== What is needed ==
Take each line of the records below that contains the string "getLsbD" and copy it.
-------- Available data
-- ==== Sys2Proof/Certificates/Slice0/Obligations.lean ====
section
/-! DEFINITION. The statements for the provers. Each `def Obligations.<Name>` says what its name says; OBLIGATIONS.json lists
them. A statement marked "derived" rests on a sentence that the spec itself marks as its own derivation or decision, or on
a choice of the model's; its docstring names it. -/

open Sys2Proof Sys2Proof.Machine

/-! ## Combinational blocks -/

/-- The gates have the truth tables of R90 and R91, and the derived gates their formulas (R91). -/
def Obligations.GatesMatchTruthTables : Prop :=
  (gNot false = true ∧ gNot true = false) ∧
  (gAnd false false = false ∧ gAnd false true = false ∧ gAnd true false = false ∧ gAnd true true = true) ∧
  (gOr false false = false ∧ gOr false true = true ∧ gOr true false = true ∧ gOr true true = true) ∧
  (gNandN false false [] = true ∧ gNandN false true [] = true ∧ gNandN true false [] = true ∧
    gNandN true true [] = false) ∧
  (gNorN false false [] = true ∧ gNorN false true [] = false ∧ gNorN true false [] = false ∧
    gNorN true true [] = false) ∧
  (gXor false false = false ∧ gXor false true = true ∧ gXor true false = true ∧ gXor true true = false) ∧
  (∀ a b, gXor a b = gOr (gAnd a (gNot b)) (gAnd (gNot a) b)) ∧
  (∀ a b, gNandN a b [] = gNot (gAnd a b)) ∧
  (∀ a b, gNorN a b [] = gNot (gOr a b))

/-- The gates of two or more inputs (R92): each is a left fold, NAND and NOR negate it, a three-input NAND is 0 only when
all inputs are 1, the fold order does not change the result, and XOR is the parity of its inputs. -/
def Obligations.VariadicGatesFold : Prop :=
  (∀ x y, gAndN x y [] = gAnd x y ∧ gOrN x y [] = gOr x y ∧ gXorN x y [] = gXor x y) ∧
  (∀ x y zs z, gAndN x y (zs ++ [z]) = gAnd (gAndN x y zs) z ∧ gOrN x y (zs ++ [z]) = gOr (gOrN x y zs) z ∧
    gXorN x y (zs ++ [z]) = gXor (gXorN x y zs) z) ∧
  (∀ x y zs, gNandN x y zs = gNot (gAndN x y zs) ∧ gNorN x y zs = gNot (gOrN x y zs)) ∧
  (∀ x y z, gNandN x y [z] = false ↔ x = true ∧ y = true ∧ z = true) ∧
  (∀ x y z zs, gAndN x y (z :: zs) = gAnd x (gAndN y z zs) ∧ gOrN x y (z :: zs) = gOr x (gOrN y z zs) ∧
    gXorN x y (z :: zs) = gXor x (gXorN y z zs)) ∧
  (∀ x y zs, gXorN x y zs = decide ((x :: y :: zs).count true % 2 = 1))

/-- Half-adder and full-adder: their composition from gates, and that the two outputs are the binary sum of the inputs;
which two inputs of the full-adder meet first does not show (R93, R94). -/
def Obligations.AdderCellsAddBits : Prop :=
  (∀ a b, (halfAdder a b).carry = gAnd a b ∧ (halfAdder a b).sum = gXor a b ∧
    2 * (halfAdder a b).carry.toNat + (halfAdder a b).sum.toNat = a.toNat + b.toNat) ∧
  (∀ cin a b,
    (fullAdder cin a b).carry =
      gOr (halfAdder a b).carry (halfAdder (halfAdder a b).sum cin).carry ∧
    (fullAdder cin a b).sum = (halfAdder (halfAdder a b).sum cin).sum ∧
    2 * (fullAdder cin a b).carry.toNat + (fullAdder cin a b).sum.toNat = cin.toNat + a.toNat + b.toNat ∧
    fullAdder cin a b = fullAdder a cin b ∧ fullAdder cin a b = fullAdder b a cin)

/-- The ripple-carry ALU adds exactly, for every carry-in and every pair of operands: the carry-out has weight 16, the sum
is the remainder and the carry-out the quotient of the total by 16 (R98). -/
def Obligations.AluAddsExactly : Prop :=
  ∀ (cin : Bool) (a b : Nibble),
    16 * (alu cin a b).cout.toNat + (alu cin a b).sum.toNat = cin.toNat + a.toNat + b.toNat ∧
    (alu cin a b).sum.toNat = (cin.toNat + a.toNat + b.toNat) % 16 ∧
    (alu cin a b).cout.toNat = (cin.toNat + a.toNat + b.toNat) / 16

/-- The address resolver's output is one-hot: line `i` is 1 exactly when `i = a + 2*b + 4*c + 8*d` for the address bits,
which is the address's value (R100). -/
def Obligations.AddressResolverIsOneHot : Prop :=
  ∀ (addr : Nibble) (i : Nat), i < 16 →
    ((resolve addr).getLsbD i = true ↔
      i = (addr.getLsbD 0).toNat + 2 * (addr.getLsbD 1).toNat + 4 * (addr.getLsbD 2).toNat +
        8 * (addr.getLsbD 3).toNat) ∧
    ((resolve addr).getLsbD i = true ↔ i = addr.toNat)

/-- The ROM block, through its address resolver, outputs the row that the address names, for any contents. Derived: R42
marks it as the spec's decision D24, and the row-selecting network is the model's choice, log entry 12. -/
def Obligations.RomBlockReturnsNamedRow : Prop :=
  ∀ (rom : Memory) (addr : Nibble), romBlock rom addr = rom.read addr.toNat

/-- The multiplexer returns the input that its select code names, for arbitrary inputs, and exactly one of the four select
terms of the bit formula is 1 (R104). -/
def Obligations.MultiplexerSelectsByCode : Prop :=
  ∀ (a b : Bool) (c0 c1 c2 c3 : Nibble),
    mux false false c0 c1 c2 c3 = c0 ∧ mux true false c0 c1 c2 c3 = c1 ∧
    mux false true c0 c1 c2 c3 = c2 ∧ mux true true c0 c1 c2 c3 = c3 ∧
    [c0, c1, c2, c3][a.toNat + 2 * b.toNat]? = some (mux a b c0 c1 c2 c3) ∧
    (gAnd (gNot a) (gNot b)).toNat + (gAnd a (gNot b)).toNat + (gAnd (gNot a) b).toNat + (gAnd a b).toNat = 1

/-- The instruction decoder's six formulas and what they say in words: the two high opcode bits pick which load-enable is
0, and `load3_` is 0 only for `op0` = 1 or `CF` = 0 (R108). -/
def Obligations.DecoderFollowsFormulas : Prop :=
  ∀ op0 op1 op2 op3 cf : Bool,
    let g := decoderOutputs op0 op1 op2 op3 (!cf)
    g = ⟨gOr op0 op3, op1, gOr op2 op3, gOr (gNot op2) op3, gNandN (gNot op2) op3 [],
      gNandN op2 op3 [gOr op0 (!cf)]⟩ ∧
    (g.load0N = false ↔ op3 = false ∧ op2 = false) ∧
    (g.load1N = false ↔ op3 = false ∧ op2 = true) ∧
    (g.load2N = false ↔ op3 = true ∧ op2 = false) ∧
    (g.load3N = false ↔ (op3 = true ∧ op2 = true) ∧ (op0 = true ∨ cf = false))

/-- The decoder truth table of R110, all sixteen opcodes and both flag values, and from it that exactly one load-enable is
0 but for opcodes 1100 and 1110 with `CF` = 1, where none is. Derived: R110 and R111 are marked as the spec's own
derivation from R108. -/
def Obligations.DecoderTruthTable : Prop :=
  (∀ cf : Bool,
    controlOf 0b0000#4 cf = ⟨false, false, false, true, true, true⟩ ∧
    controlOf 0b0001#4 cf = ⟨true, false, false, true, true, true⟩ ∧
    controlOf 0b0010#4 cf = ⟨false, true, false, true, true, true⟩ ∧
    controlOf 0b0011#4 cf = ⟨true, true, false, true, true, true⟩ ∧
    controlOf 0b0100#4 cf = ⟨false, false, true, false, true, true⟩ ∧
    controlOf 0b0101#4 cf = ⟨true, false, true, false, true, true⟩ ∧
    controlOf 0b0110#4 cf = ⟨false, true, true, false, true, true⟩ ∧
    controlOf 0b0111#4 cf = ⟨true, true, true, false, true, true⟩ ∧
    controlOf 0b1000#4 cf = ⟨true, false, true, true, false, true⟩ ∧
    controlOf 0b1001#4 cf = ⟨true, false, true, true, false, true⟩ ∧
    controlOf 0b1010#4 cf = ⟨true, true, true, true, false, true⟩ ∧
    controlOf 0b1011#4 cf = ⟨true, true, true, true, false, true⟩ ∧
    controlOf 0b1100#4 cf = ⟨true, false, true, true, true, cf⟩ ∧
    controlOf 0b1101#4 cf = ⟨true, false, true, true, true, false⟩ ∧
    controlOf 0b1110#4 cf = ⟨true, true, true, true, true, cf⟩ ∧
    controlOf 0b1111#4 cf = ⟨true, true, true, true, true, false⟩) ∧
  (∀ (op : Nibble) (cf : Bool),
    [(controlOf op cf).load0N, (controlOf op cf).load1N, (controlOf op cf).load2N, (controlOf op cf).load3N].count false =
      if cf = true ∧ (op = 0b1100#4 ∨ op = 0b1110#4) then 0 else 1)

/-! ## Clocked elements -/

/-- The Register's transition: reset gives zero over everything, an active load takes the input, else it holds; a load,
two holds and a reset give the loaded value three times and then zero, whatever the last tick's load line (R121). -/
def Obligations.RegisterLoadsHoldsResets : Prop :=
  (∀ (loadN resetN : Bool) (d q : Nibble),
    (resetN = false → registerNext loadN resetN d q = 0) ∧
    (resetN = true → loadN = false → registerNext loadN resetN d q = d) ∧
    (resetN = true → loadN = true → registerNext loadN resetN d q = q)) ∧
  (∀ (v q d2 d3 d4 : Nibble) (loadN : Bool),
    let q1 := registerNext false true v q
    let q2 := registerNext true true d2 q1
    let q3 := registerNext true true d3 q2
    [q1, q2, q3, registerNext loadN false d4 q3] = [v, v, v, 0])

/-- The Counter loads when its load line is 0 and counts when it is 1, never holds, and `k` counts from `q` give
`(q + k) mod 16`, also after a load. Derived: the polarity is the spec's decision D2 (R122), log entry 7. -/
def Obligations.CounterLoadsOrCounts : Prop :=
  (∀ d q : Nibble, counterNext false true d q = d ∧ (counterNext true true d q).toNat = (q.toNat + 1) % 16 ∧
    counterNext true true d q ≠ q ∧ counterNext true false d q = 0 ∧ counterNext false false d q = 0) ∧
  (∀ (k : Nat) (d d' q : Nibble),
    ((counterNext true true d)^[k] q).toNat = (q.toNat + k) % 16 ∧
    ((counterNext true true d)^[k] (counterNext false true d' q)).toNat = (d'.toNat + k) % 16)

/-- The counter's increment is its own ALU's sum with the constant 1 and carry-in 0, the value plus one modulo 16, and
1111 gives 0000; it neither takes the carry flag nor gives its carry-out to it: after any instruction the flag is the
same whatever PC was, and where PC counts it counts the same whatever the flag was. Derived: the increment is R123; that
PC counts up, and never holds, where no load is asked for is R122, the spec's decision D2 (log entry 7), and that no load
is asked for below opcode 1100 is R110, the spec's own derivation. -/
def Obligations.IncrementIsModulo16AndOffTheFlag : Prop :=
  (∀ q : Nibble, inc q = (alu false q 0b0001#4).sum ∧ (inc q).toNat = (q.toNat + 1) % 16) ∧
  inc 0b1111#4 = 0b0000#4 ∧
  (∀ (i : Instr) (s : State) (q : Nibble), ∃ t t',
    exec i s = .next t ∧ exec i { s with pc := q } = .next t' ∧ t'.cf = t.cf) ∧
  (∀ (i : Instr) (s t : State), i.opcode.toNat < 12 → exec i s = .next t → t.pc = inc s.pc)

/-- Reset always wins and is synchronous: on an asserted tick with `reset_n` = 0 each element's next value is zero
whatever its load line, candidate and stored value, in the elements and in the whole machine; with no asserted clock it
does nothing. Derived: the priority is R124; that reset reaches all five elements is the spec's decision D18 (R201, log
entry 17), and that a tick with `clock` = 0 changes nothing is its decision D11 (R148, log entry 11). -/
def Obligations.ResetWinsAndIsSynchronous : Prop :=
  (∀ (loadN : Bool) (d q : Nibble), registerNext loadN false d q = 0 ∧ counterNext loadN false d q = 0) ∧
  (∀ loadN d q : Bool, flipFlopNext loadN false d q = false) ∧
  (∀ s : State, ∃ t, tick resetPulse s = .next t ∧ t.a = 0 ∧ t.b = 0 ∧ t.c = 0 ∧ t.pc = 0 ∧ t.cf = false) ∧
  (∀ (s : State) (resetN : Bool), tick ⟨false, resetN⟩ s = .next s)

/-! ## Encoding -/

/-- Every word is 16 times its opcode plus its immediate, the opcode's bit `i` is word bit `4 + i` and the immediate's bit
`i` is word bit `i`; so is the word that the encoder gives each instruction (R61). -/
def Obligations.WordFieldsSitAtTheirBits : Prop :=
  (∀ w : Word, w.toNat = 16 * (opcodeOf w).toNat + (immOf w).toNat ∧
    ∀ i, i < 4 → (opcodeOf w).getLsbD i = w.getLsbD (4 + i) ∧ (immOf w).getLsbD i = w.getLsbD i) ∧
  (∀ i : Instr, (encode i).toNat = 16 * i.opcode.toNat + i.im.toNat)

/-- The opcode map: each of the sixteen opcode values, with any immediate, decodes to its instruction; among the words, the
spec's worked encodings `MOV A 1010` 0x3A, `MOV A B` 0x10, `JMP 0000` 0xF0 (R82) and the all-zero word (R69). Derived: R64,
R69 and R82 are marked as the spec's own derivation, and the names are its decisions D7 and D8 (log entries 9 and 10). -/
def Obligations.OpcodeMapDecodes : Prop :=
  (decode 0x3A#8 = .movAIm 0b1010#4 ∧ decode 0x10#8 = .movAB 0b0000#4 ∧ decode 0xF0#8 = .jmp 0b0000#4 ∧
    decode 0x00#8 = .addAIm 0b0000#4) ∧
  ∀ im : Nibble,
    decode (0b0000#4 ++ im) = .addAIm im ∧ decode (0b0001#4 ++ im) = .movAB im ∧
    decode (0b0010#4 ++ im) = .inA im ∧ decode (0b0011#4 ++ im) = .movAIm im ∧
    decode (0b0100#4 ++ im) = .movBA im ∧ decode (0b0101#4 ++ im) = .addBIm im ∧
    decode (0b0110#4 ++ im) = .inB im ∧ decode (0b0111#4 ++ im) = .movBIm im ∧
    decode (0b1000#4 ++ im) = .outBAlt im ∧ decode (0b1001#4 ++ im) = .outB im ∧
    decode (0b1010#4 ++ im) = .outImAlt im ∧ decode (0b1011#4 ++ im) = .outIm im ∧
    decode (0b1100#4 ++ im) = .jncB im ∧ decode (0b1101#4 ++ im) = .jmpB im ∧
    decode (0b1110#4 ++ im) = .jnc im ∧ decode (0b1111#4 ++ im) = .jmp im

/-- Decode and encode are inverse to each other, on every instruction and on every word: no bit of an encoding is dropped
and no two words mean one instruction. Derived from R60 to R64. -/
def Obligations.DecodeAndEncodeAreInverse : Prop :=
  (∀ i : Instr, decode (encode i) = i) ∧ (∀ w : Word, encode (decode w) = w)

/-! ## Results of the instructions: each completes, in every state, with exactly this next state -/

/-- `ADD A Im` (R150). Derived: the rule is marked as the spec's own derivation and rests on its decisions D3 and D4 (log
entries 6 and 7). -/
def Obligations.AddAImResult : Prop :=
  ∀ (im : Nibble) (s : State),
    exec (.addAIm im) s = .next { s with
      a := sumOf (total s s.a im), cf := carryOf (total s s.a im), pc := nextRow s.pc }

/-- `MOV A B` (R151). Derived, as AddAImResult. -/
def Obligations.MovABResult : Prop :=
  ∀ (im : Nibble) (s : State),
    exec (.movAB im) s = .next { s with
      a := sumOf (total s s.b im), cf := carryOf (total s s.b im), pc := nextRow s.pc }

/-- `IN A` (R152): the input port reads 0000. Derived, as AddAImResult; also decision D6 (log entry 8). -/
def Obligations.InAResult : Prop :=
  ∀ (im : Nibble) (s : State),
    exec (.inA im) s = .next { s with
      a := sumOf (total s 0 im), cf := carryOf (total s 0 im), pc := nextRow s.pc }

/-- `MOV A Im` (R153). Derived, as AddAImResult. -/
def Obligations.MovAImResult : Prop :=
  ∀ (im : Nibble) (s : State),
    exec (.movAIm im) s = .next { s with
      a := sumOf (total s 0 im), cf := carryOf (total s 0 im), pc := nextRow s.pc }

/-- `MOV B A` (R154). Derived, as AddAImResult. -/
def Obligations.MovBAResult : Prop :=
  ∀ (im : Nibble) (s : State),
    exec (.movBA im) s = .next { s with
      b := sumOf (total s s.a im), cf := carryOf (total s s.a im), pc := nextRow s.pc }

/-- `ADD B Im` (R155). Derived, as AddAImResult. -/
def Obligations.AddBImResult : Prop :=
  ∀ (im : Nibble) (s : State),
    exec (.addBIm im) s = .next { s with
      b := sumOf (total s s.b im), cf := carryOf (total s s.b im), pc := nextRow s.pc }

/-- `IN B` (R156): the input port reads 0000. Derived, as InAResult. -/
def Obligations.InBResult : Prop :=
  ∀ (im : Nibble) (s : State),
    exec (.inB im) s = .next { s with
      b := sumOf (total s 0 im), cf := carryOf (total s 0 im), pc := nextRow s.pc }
----------------
-------- Available data
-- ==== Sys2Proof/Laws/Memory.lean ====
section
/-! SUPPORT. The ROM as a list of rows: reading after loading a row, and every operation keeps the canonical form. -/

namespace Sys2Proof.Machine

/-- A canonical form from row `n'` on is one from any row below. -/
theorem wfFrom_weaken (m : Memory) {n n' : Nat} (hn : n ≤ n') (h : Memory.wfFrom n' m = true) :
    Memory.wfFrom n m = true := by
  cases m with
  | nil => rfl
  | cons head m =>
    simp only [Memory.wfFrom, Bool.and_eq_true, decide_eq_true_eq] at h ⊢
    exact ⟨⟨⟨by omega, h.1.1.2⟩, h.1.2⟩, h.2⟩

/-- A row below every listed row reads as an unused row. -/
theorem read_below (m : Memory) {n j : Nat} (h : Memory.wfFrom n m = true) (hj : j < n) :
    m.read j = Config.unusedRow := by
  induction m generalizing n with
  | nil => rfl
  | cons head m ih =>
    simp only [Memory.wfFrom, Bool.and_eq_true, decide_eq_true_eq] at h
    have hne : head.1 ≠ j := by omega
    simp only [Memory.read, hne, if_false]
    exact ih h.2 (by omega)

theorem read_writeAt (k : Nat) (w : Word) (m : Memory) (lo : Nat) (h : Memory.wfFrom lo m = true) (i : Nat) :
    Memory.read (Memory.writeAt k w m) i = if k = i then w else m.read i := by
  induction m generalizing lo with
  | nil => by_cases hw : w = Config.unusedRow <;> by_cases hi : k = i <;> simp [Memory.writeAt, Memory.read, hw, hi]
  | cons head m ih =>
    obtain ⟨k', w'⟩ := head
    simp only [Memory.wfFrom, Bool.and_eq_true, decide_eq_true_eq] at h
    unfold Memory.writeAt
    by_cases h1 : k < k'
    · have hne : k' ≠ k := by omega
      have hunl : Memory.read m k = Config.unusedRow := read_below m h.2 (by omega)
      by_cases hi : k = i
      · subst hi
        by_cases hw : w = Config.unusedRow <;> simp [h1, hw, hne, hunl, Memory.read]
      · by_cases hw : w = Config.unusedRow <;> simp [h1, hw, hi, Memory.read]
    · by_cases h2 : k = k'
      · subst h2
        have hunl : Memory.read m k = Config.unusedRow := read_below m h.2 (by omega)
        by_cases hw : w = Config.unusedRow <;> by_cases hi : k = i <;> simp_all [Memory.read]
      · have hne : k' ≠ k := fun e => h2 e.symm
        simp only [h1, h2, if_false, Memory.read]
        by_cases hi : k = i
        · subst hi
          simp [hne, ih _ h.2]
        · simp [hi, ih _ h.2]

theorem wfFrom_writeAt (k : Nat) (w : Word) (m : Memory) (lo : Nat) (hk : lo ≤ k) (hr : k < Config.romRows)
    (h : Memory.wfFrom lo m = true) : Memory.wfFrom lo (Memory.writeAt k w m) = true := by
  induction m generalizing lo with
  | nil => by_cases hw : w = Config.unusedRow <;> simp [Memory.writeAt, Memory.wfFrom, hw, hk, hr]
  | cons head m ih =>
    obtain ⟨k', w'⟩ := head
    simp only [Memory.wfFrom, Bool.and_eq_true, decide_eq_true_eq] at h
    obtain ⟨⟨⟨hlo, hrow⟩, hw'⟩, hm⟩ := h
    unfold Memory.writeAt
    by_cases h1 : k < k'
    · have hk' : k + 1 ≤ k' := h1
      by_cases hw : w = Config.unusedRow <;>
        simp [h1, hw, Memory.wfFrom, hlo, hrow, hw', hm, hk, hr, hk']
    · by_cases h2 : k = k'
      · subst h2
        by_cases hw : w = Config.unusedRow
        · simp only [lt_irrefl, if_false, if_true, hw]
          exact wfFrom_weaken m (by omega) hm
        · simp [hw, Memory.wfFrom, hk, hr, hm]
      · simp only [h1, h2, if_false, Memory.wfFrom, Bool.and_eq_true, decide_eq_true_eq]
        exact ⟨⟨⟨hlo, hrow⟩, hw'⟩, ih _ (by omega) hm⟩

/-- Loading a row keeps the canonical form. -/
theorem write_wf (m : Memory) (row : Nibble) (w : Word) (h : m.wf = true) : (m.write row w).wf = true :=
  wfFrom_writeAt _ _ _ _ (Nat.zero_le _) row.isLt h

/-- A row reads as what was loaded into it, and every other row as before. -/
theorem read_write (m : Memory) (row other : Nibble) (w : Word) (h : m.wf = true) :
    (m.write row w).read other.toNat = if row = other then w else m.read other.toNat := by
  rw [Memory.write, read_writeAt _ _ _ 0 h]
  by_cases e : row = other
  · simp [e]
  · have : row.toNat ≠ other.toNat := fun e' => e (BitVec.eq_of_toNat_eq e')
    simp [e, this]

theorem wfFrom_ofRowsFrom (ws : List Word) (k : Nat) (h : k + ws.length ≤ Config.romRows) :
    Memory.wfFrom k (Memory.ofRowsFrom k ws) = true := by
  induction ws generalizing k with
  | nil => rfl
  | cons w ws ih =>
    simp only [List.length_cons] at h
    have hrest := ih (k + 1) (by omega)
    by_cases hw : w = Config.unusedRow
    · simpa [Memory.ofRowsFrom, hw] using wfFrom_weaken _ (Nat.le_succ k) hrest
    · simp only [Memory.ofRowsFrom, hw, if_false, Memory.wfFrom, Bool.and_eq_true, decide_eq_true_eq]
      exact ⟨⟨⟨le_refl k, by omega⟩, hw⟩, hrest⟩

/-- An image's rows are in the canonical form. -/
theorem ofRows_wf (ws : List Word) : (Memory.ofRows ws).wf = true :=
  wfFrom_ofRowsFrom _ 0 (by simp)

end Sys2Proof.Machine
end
----------------
== Answer to this task ==
    ((resolve addr).getLsbD i = true ↔
      i = (addr.getLsbD 0).toNat + 2 * (addr.getLsbD 1).toNat + 4 * (addr.getLsbD 2).toNat +
        8 * (addr.getLsbD 3).toNat) ∧
    ((resolve addr).getLsbD i = true ↔ i = addr.toNat)
    ∀ i, i < 4 → (opcodeOf w).getLsbD i = w.getLsbD (4 + i) ∧ (immOf w).getLsbD i = w.getLsbD i) ∧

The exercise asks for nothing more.